[Records for the exercise]
-- ==== Sys2Proof/Config.lean ====
section
/-!
DEFINITION. What the JB485 fixes for itself (capacities, ceilings, preset times, power-on settings), and the one
value the manual leaves open.
-/

namespace Sys2Proof.Config

/-- The debt ceiling (R65). -/
@[simp, reducible] def debtCeiling : Nat := 7
/-- Places of the record queue, records and reservations alike (R135). -/
@[simp, reducible] def queuePlaces : Nat := 64
/-- Entries of the tear list (R116). -/
@[simp, reducible] def tearPlaces : Nat := 32
/-- The most units a tear entry owes outside its doubted unit (R122). -/
@[simp, reducible] def tearOwedMax : Nat := 8
/-- Segments of one call (R56, R57). -/
@[simp, reducible] def segmentPlaces : Nat := 4
/-- Consecutive failures that make a CARD_FAULT or an UNREADABLE card (R22, R73). -/
@[simp, reducible] def retryLimit : Nat := 3
/-- Largest face of a valid unit card (R80). -/
@[simp, reducible] def faceMax : Nat := 1000
/-- Kind code of a unit card (R80). -/
@[simp, reducible] def unitCardKind : Byte := 0x5A
/-- Metering periods of the TONE timing, 1.5 s (R63). -/
@[simp, reducible] def tonePeriods : Nat := 150
/-- Length of the bus test in ms (R93). -/
@[simp, reducible] def busTestMs : Nat := 50
/-- Top of a period counter (R147). -/
@[simp, reducible] def counterTop : Nat := 65535
/-- Most summaries one CHANGES returns (R157). -/
@[simp, reducible] def changesMax : Nat := 24
/-- Sync byte of a frame (R153). -/
@[simp, reducible] def syncByte : Byte := 0xB4
/-- Largest length byte of a frame (R153). -/
@[simp, reducible] def frameLengthMax : Nat := 250

/-- FREE VALUE, DESIGN CHOICE (notes/assumptions/4.md). The type byte of the refusal that answers a request type of
80h or above: R155 says "the request type plus 80h", and that sum does not fit in the byte. Nothing is known of it. -/
opaque responseTypeAbove : Byte → Byte

end Sys2Proof.Config
end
[/Records for the exercise]
The task. Each line from the one holding "80h or above: R155" through the last line of the data is to be transcribed exactly, with nothing else added.

Output of the task.
80h or above: R155 says "the request type plus 80h", and that sum does not fit in the byte. Nothing is known of it. -/
opaque responseTypeAbove : Byte → Byte

end Sys2Proof.Config
end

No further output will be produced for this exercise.